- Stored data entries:
-- ==== Sys2Proof/Laws/Bytes.lean ====
section
/-! SUPPORT. The bytes of numbers, codes and blocks: what a field written at a place reads back as, and the lengths (11, section
11.5). Rewrite with these rather than unfolding: a unification against the CRC of a concrete list does not end. -/

namespace Sys2Proof.Machine

open Sys2Proof

/-- Fields read back at their places: one byte, two, three, and a 32-bit number in four. -/
theorem num1_field {d : List Byte} {i n : Nat} (h : n < 2 ^ 8) (h0 : d.getD i 0 = BitVec.ofNat 8 n) : num1 d i = n := by
  simp only [num1, h0, BitVec.toNat_ofNat]; omega

theorem num2_field {d : List Byte} {i n : Nat} (h : n < 2 ^ 16) (h0 : d.getD i 0 = BitVec.ofNat 8 (n / 256))
    (h1 : d.getD (i + 1) 0 = BitVec.ofNat 8 n) : num2 d i = n := by
  simp only [num2, num1, h0, h1, BitVec.toNat_ofNat]; omega

theorem num4_field {d : List Byte} {i : Nat} (n : BitVec 32) (h0 : d.getD i 0 = BitVec.ofNat 8 (n.toNat / 16777216))
    (h1 : d.getD (i + 1) 0 = BitVec.ofNat 8 (n.toNat / 65536)) (h2 : d.getD (i + 2) 0 = BitVec.ofNat 8 (n.toNat / 256))
    (h3 : d.getD (i + 3) 0 = BitVec.ofNat 8 n.toNat) : num4 d i = n.toNat := by
  have := n.isLt
  simp only [num4, num2, num1, h0, h1, show i + 2 + 1 = i + 3 from rfl, h2, h3, BitVec.toNat_ofNat]; omega

theorem bayOf_number (b : Bay) : bayOf (bayNumber b) = some b := by
  unfold bayOf bayNumber; rw [dif_pos (by omega)]; simp
theorem num1_mk (bs : List Byte) (i : Nat) : num1 bs i = (bs.getD i 0).toNat := rfl
theorem kindOf_code (k) : kindOf (kindCode k) = some k := by cases k <;> rfl
theorem sideOf_code (x) : sideOf (sideCode x) = some x := by rcases x with _ | (_|_|_|_) <;> rfl
theorem sectOf_code (x) : sectOf (sectCode x) = some x := by cases x <;> rfl
theorem runOf_code (x) : runOf (runCode x) = some x := by cases x <;> rfl
theorem len_withCrc (bs : List Byte) : (withCrc bs).length = bs.length + 2 := by simp [withCrc, byte2]
theorem crcOk_withCrc (bs : List Byte) : crcOk (bs.length + 2) (withCrc bs) = true := by
  have h : (crc16 bs).toNat < 65536 := (crc16 bs).isLt
  simp [crcOk, withCrc, byte2, num2, num1]
  omega
theorem switchOf_code (x) : switchOf (switchCode x) = x := by cases x <;> rfl
theorem validityOf_code (x) : validityOf (validityCode x) = some x := by cases x <;> rfl
theorem sectsOf_code (s : SectSet) : sectsOf (sectsCode s) = s := by
  rcases s with ⟨_|_, _|_, _|_, _|_⟩ <;> rfl
theorem sectsCode_lt (s : SectSet) : sectsCode s < 16 := by
  rcases s with ⟨_|_, _|_, _|_, _|_⟩ <;> decide
theorem kindCode_lt (x) : kindCode x < 3 := by cases x <;> decide
theorem sectCode_lt (x) : sectCode x < 5 := by cases x <;> decide
theorem sideCode_lt (x) : sideCode x < 5 := by rcases x with _ | (_|_|_|_) <;> decide
theorem len1 (n) : (byte1 n).length = 1 := rfl
theorem len2 (n) : (byte2 n).length = 2 := rfl
theorem len3 (n) : (byte3 n).length = 3 := rfl
theorem lenb (n) : (boolByte n).length = 1 := rfl
theorem len_blockBody (c : Settings) : (blockBody c).length = 62 := by
  unfold blockBody
  repeat rw [List.length_append]
  rw [List.length_replicate]
  repeat rw [len3]
  repeat rw [len2]
  repeat rw [lenb]
  repeat rw [len1]
theorem body_split (c : Settings) : ∃ A, A.length = 46 ∧ blockBody c = A ++ List.replicate 16 0 := by
  unfold blockBody
  refine ⟨_, ?_, rfl⟩
  repeat rw [List.length_append]
  repeat rw [len3]
  repeat rw [len2]
  repeat rw [lenb]
  repeat rw [len1]

theorem blockBody_append (c : Settings) (z : List Byte) : blockBody c ++ z = byte2 c.scheme ++ (byte2 c.tag ++ (byte1
    (bayNumber c.bay) ++ (byte1 (kindCode c.kind) ++ (byte1 (sectCode c.side1) ++ (byte1 (sideCode c.side2) ++ (byte3
    c.installed.toNat ++ (byte1 (sectsCode c.present) ++ (byte2 c.scale ++ (boolByte c.inverted ++ (byte2 c.iMin ++ (byte1 c.k
    ++ (byte2 c.iChkMin ++ (byte1 c.kChk ++ (byte2 c.iOnset ++ (byte1 c.window ++ (byte1 c.nOp ++ (byte2 c.tStab ++ (byte1
    c.delay ++ (byte1 c.filterTick ++ (byte3 c.isoAlarm ++ (byte2 c.endZone ++ (byte2 c.tSeal ++ (byte2 c.tRetrip ++ (byte2
    c.tBf ++ (byte2 c.iBf ++ (boolByte c.breakerCheck ++ (byte3 c.alarmEnable.toNat ++ (List.replicate 16 0 ++
    z)))))))))))))))))))))))))))) := by
  unfold blockBody
  repeat rw [List.append_assoc]
theorem num1_byte1 (n) (l : List Byte) (h : n < 256) : num1 (byte1 n ++ l) 0 = n := by simp [num1, byte1]; omega
theorem num2_byte2 (n) (l : List Byte) (h : n < 65536) : num2 (byte2 n ++ l) 0 = n := by simp [num2, num1, byte2]; omega
theorem num3_byte3 (n) (l : List Byte) (h : n < 16777216) : num3 (byte3 n ++ l) 0 = n := by simp [num3, num2, num1, byte3]; omega
theorem num1_skip1 (n) (l : List Byte) (i : Nat) : num1 (byte1 n ++ l) (i+1) = num1 l i := rfl
theorem num1_skip2 (n) (l : List Byte) (i : Nat) : num1 (byte2 n ++ l) (i+2) = num1 l i := rfl
theorem num1_skip3 (n) (l : List Byte) (i : Nat) : num1 (byte3 n ++ l) (i+3) = num1 l i := rfl
theorem num1_skipb (n) (l : List Byte) (i : Nat) : num1 (boolByte n ++ l) (i+1) = num1 l i := rfl
theorem num2_skip1 (n) (l : List Byte) (i : Nat) : num2 (byte1 n ++ l) (i+1) = num2 l i := rfl
theorem num2_skip2 (n) (l : List Byte) (i : Nat) : num2 (byte2 n ++ l) (i+2) = num2 l i := rfl
theorem num2_skip3 (n) (l : List Byte) (i : Nat) : num2 (byte3 n ++ l) (i+3) = num2 l i := rfl
theorem num2_skipb (n) (l : List Byte) (i : Nat) : num2 (boolByte n ++ l) (i+1) = num2 l i := rfl
theorem num3_skip1 (n) (l : List Byte) (i : Nat) : num3 (byte1 n ++ l) (i+1) = num3 l i := rfl
theorem num3_skip2 (n) (l : List Byte) (i : Nat) : num3 (byte2 n ++ l) (i+2) = num3 l i := rfl
theorem num3_skip3 (n) (l : List Byte) (i : Nat) : num3 (byte3 n ++ l) (i+3) = num3 l i := rfl
theorem num3_skipb (n) (l : List Byte) (i : Nat) : num3 (boolByte n ++ l) (i+1) = num3 l i := rfl

end Sys2Proof.Machine
end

- EXERCISE REQUIREMENTS: The answer is the full data, repeated exactly as shown.

- ANSWER TO THE EXERCISE:
-- ==== Sys2Proof/Laws/Bytes.lean ====
section
/-! SUPPORT. The bytes of numbers, codes and blocks: what a field written at a place reads back as, and the lengths (11, section
11.5). Rewrite with these rather than unfolding: a unification against the CRC of a concrete list does not end. -/

namespace Sys2Proof.Machine

open Sys2Proof

/-- Fields read back at their places: one byte, two, three, and a 32-bit number in four. -/
theorem num1_field {d : List Byte} {i n : Nat} (h : n < 2 ^ 8) (h0 : d.getD i 0 = BitVec.ofNat 8 n) : num1 d i = n := by
  simp only [num1, h0, BitVec.toNat_ofNat]; omega

theorem num2_field {d : List Byte} {i n : Nat} (h : n < 2 ^ 16) (h0 : d.getD i 0 = BitVec.ofNat 8 (n / 256))
    (h1 : d.getD (i + 1) 0 = BitVec.ofNat 8 n) : num2 d i = n := by
  simp only [num2, num1, h0, h1, BitVec.toNat_ofNat]; omega

theorem num4_field {d : List Byte} {i : Nat} (n : BitVec 32) (h0 : d.getD i 0 = BitVec.ofNat 8 (n.toNat / 16777216))
    (h1 : d.getD (i + 1) 0 = BitVec.ofNat 8 (n.toNat / 65536)) (h2 : d.getD (i + 2) 0 = BitVec.ofNat 8 (n.toNat / 256))
    (h3 : d.getD (i + 3) 0 = BitVec.ofNat 8 n.toNat) : num4 d i = n.toNat := by
  have := n.isLt
  simp only [num4, num2, num1, h0, h1, show i + 2 + 1 = i + 3 from rfl, h2, h3, BitVec.toNat_ofNat]; omega

theorem bayOf_number (b : Bay) : bayOf (bayNumber b) = some b := by
  unfold bayOf bayNumber; rw [dif_pos (by omega)]; simp
theorem num1_mk (bs : List Byte) (i : Nat) : num1 bs i = (bs.getD i 0).toNat := rfl
theorem kindOf_code (k) : kindOf (kindCode k) = some k := by cases k <;> rfl
theorem sideOf_code (x) : sideOf (sideCode x) = some x := by rcases x with _ | (_|_|_|_) <;> rfl
theorem sectOf_code (x) : sectOf (sectCode x) = some x := by cases x <;> rfl
theorem runOf_code (x) : runOf (runCode x) = some x := by cases x <;> rfl
theorem len_withCrc (bs : List Byte) : (withCrc bs).length = bs.length + 2 := by simp [withCrc, byte2]
theorem crcOk_withCrc (bs : List Byte) : crcOk (bs.length + 2) (withCrc bs) = true := by
  have h : (crc16 bs).toNat < 65536 := (crc16 bs).isLt
  simp [crcOk, withCrc, byte2, num2, num1]
  omega
theorem switchOf_code (x) : switchOf (switchCode x) = x := by cases x <;> rfl
theorem validityOf_code (x) : validityOf (validityCode x) = some x := by cases x <;> rfl
theorem sectsOf_code (s : SectSet) : sectsOf (sectsCode s) = s := by
  rcases s with ⟨_|_, _|_, _|_, _|_⟩ <;> rfl
theorem sectsCode_lt (s : SectSet) : sectsCode s < 16 := by
  rcases s with ⟨_|_, _|_, _|_, _|_⟩ <;> decide
theorem kindCode_lt (x) : kindCode x < 3 := by cases x <;> decide
theorem sectCode_lt (x) : sectCode x < 5 := by cases x <;> decide
theorem sideCode_lt (x) : sideCode x < 5 := by rcases x with _ | (_|_|_|_) <;> decide
theorem len1 (n) : (byte1 n).length = 1 := rfl
theorem len2 (n) : (byte2 n).length = 2 := rfl
theorem len3 (n) : (byte3 n).length = 3 := rfl
theorem lenb (n) : (boolByte n).length = 1 := rfl
theorem len_blockBody (c : Settings) : (blockBody c).length = 62 := by
  unfold blockBody
  repeat rw [List.length_append]
  rw [List.length_replicate]
  repeat rw [len3]
  repeat rw [len2]
  repeat rw [lenb]
  repeat rw [len1]
theorem body_split (c : Settings) : ∃ A, A.length = 46 ∧ blockBody c = A ++ List.replicate 16 0 := by
  unfold blockBody
  refine ⟨_, ?_, rfl⟩
  repeat rw [List.length_append]
  repeat rw [len3]
  repeat rw [len2]
  repeat rw [lenb]
  repeat rw [len1]

theorem blockBody_append (c : Settings) (z : List Byte) : blockBody c ++ z = byte2 c.scheme ++ (byte2 c.tag ++ (byte1
    (bayNumber c.bay) ++ (byte1 (kindCode c.kind) ++ (byte1 (sectCode c.side1) ++ (byte1 (sideCode c.side2) ++ (byte3
    c.installed.toNat ++ (byte1 (sectsCode c.present) ++ (byte2 c.scale ++ (boolByte c.inverted ++ (byte2 c.iMin ++ (byte1 c.k
    ++ (byte2 c.iChkMin ++ (byte1 c.kChk ++ (byte2 c.iOnset ++ (byte1 c.window ++ (byte1 c.nOp ++ (byte2 c.tStab ++ (byte1
    c.delay ++ (byte1 c.filterTick ++ (byte3 c.isoAlarm ++ (byte2 c.endZone ++ (byte2 c.tSeal ++ (byte2 c.tRetrip ++ (byte2
    c.tBf ++ (byte2 c.iBf ++ (boolByte c.breakerCheck ++ (byte3 c.alarmEnable.toNat ++ (List.replicate 16 0 ++
    z)))))))))))))))))))))))))))) := by
  unfold blockBody
  repeat rw [List.append_assoc]
theorem num1_byte1 (n) (l : List Byte) (h : n < 256) : num1 (byte1 n ++ l) 0 = n := by simp [num1, byte1]; omega
theorem num2_byte2 (n) (l : List Byte) (h : n < 65536) : num2 (byte2 n ++ l) 0 = n := by simp [num2, num1, byte2]; omega
theorem num3_byte3 (n) (l : List Byte) (h : n < 16777216) : num3 (byte3 n ++ l) 0 = n := by simp [num3, num2, num1, byte3]; omega
theorem num1_skip1 (n) (l : List Byte) (i : Nat) : num1 (byte1 n ++ l) (i+1) = num1 l i := rfl
theorem num1_skip2 (n) (l : List Byte) (i : Nat) : num1 (byte2 n ++ l) (i+2) = num1 l i := rfl
theorem num1_skip3 (n) (l : List Byte) (i : Nat) : num1 (byte3 n ++ l) (i+3) = num1 l i := rfl
theorem num1_skipb (n) (l : List Byte) (i : Nat) : num1 (boolByte n ++ l) (i+1) = num1 l i := rfl
theorem num2_skip1 (n) (l : List Byte) (i : Nat) : num2 (byte1 n ++ l) (i+1) = num2 l i := rfl
theorem num2_skip2 (n) (l : List Byte) (i : Nat) : num2 (byte2 n ++ l) (i+2) = num2 l i := rfl
theorem num2_skip3 (n) (l : List Byte) (i : Nat) : num2 (byte3 n ++ l) (i+3) = num2 l i := rfl
theorem num2_skipb (n) (l : List Byte) (i : Nat) : num2 (boolByte n ++ l) (i+1) = num2 l i := rfl
theorem num3_skip1 (n) (l : List Byte) (i : Nat) : num3 (byte1 n ++ l) (i+1) = num3 l i := rfl
theorem num3_skip2 (n) (l : List Byte) (i : Nat) : num3 (byte2 n ++ l) (i+2) = num3 l i := rfl
theorem num3_skip3 (n) (l : List Byte) (i : Nat) : num3 (byte3 n ++ l) (i+3) = num3 l i := rfl
theorem num3_skipb (n) (l : List Byte) (i : Nat) : num3 (boolByte n ++ l) (i+1) = num3 l i := rfl

end Sys2Proof.Machine
end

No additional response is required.